Saved data entries:

======

theorem combineRows_xor (a b : Row) (k : Nat) (B : Matrix) :
    combineRows (a ^^^ b) k B = combineRows a k B ^^^ combineRows b k B := by
  apply BitVec.eq_of_getLsbD_eq
  intro c _
  simp only [BitVec.getLsbD_xor, getLsbD_combineRows, ← xorUpTo_xor, Bool.and_xor_distrib_right]

/-! ## The two facts the loop keeps -/

/-- Every row of the left half is the combination of the rows of `A` that the right half names. -/
def Combines (A : Matrix) (rows : Augmented) : Prop :=
  ∀ r < 256, (pairAt rows r).1 = combineRows (pairAt rows r).2 0 A

/-- The columns below `c` of the left half are those of the identity. -/
def UnitColumns (c : Nat) (rows : Augmented) : Prop :=
  ∀ j < c, ∀ r < 256, (pairAt rows r).1.getLsbD j = decide (r = j)

/-- What the loop does for column `c` with its pivot in row `p`: swap, then eliminate. -/
def pivotStep (c p : Nat) (rows : Augmented) : Augmented :=
  eliminate c (pairAt (swapRows rows p c) c) 0 (swapRows rows p c)

@[simp] theorem length_pivotStep (c p : Nat) (rows : Augmented) : (pivotStep c p rows).length = rows.length := by
  simp [pivotStep]

theorem pairAt_pivotStep (c p i : Nat) (rows : Augmented) (hi : i < rows.length) :
    pairAt (pivotStep c p rows) i =
      if i ≠ c ∧ (pairAt (swapRows rows p c) i).1.getLsbD c = true then
        ((pairAt (swapRows rows p c) i).1 ^^^ (pairAt (swapRows rows p c) c).1,
          (pairAt (swapRows rows p c) i).2 ^^^ (pairAt (swapRows rows p c) c).2)
      else pairAt (swapRows rows p c) i := by
  rw [pivotStep, pairAt_eliminate _ _ _ _ _ (by rwa [length_swapRows]), Nat.zero_add]

theorem combines_zip_identity (A : Matrix) (hA : A.length = 256) : Combines A (A.zip identity) := by
  intro r hr
  rw [pairAt_zip A identity r (by omega) (by rw [length_identity]; exact hr), rowOf_identity r hr,
    combineRows_basisRow r 0 A hr, if_pos (Nat.zero_le r)]
  rfl

theorem combines_swapRows (A : Matrix) (c p : Nat) (rows : Augmented) (hl : rows.length = 256) (hc : c < 256)
    (hp : p < 256) (h : Combines A rows) : Combines A (swapRows rows p c) := by
  intro r hr
  rw [pairAt_swapRows rows p c r (by omega) (by omega)]
  split_ifs
  · exact h p hp
  · exact h c hc
  · exact h r hr

theorem combines_pivotStep (A : Matrix) (c p : Nat) (rows : Augmented) (hl : rows.length = 256) (hc : c < 256)
    (hp : p < 256) (h : Combines A rows) : Combines A (pivotStep c p rows) := by
  have hs := combines_swapRows A c p rows hl hc hp h
  intro r hr
  rw [pairAt_pivotStep c p r rows (by omega)]
  split_ifs
  · rw [hs r hr, hs c hc, combineRows_xor]
  · exact hs r hr

/-- A swap of two rows from `c` on leaves the columns below `c`, which are 0 in both. -/
theorem unitColumns_swapRows (c p : Nat) (rows : Augmented) (hl : rows.length = 256) (hcp : c ≤ p) (hp : p < 256)
    (h : UnitColumns c rows) : UnitColumns c (swapRows rows p c) := by
  intro j hj r hr
  rw [pairAt_swapRows rows p c r (by omega) (by omega)]
  split_ifs with h1 h2
  · rw [h j hj p hp, decide_eq_decide]; omega
  · rw [h j hj c (by omega), decide_eq_decide]; omega
  · exact h j hj r hr

theorem unitColumns_pivotStep (c p : Nat) (rows : Augmented) (hl : rows.length = 256)
    (hp : findPivot rows c = some p) (h : UnitColumns c rows) : UnitColumns (c + 1) (pivotStep c p rows) := by
  obtain ⟨hcp, hp256, hone, _⟩ := findPivot_some rows c p hp
  have hs := unitColumns_swapRows c p rows hl hcp hp256 h
  have hpivot : (pairAt (swapRows rows p c) c).1.getLsbD c = true := by
    rw [pairAt_swapRows rows p c c (by omega) (by omega), if_pos rfl]; exact hone
  intro j hj r hr
  rw [pairAt_pivotStep c p r rows (by omega)]
  rcases Nat.lt_or_eq_of_le (Nat.le_of_lt_succ hj) with hj | rfl
  · have hzero : (pairAt (swapRows rows p c) c).1.getLsbD j = false := by
      rw [hs j hj c (by omega)]; exact decide_eq_false (by omega)
    split_ifs
    · rw [BitVec.getLsbD_xor, hzero, Bool.xor_false, hs j hj r hr]
    · exact hs j hj r hr
  · split_ifs with hother
    · rw [BitVec.getLsbD_xor, hother.2, hpivot, decide_eq_false hother.1]; rfl
    · by_cases hrj : r = j
      · rw [hrj, hpivot, decide_eq_true rfl]
      · rw [decide_eq_false hrj]
        exact Bool.eq_false_iff.mpr (fun hbit => hother ⟨hrj, hbit⟩)

/-! ## The loop -/

theorem gaussJordanLoop_ok (A X : Matrix) (n c : Nat) (rows : Augmented) (hn : c + n = 256)
    (hl : rows.length = 256) (hA : Combines A rows) (hI : UnitColumns c rows)
    (h : gaussJordanLoop (List.range' c n) rows = .ok X) :
    ∃ final : Augmented, X = final.map Prod.snd ∧ final.length = 256 ∧ Combines A final ∧ UnitColumns 256 final := by
  induction n generalizing c rows with
  | zero =>
    obtain rfl : c = 256 := hn
    cases h
    exact ⟨rows, rfl, hl, hA, hI⟩
  | succ n ih =>
    rw [List.range'_succ] at h
    cases hp : findPivot rows c with
    | none => rw [gaussJordanLoop_fail c _ rows hp] at h; cases h
    | some p =>
      obtain ⟨_, hp256, _⟩ := findPivot_some rows c p hp
      rw [gaussJordanLoop_cons c p _ rows hp] at h
      exact ih (c + 1) (pivotStep c p rows) (by omega) (by rw [length_pivotStep, hl])
        (combines_pivotStep A c p rows hl (by omega) hp256 hA) (unitColumns_pivotStep c p rows hl hp hI) h

theorem gaussJordanLoop_fail_mem (cs : List Nat) (rows : Augmented) (c : Nat)
    (h : gaussJordanLoop cs rows = .fail c) : c ∈ cs := by
  induction cs generalizing rows with
  | nil => cases h
  | cons c' cs ih =>
    cases hp : findPivot rows c' with
    | none =>
      rw [gaussJordanLoop_fail c' cs rows hp] at h
      cases h
      exact List.mem_cons_self
    | some p =>
      rw [gaussJordanLoop_cons c' p cs rows hp] at h
      exact List.mem_cons_of_mem _ (ih _ h)

theorem gaussJordan_fail_lt (A : Matrix) (c : Nat) (h : gaussJordan A = .fail c) : c < 256 :=
  List.mem_range.mp (gaussJordanLoop_fail_mem _ _ c h)

theorem length_zip_identity (A : Matrix) (hA : A.length = 256) : (A.zip identity).length = 256 := by
  rw [List.length_zip, hA, length_identity]; rfl

/-- At the end the left half is the identity, so the right half is a left inverse. -/
theorem gaussJordan_ok_inverse (A X : Matrix) (hA : A.length = 256) (h : gaussJordan A = .ok X) :
    X.length = 256 ∧ IsInverse A X := by
  rw [gaussJordan, List.range_eq_range'] at h
  obtain ⟨final, rfl, hl, hcombines, hunit⟩ := gaussJordanLoop_ok A X 256 0 (A.zip identity) rfl
    (length_zip_identity A hA) (combines_zip_identity A hA) (fun j hj => absurd hj (Nat.not_lt_zero j)) h
  have hX : (final.map Prod.snd).length = 256 := by rw [List.length_map, hl]
  refine ⟨hX, isInverse_of_left A _ hA hX (matrix_ext_rows _ _ (by rw [length_matMul, hX]) length_identity ?_)⟩
  intro r hr
  have hright : rowOf (final.map Prod.snd) r = (pairAt final r).2 := by
    simp [rowOf, pairAt, List.getD, hl, hr]
  rw [rowOf_matMul _ _ r (by omega), hright, ← hcombines r hr, rowOf_identity r hr]
  apply BitVec.eq_of_getLsbD_eq
  intro j hj
  rw [hunit j hj r hr, getLsbD_basisRow, decide_eq_true hj, Bool.true_and, decide_eq_decide]
  exact eq_comm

======

INSTRUCTIONS FOR THE TASK:
The entries above hold the needed span. Transcribe exactly the lines from the one with "rw [pairAt_zip A" to the one with "in both. -/", both included.

RESPONSE BELOW:
  rw [pairAt_zip A identity r (by omega) (by rw [length_identity]; exact hr), rowOf_identity r hr,
    combineRows_basisRow r 0 A hr, if_pos (Nat.zero_le r)]
  rfl

theorem combines_swapRows (A : Matrix) (c p : Nat) (rows : Augmented) (hl : rows.length = 256) (hc : c < 256)
    (hp : p < 256) (h : Combines A rows) : Combines A (swapRows rows p c) := by
  intro r hr
  rw [pairAt_swapRows rows p c r (by omega) (by omega)]
  split_ifs
  · exact h p hp
  · exact h c hc
  · exact h r hr

theorem combines_pivotStep (A : Matrix) (c p : Nat) (rows : Augmented) (hl : rows.length = 256) (hc : c < 256)
    (hp : p < 256) (h : Combines A rows) : Combines A (pivotStep c p rows) := by
  have hs := combines_swapRows A c p rows hl hc hp h
  intro r hr
  rw [pairAt_pivotStep c p r rows (by omega)]
  split_ifs
  · rw [hs r hr, hs c hc, combineRows_xor]
  · exact hs r hr

/-- A swap of two rows from `c` on leaves the columns below `c`, which are 0 in both. -/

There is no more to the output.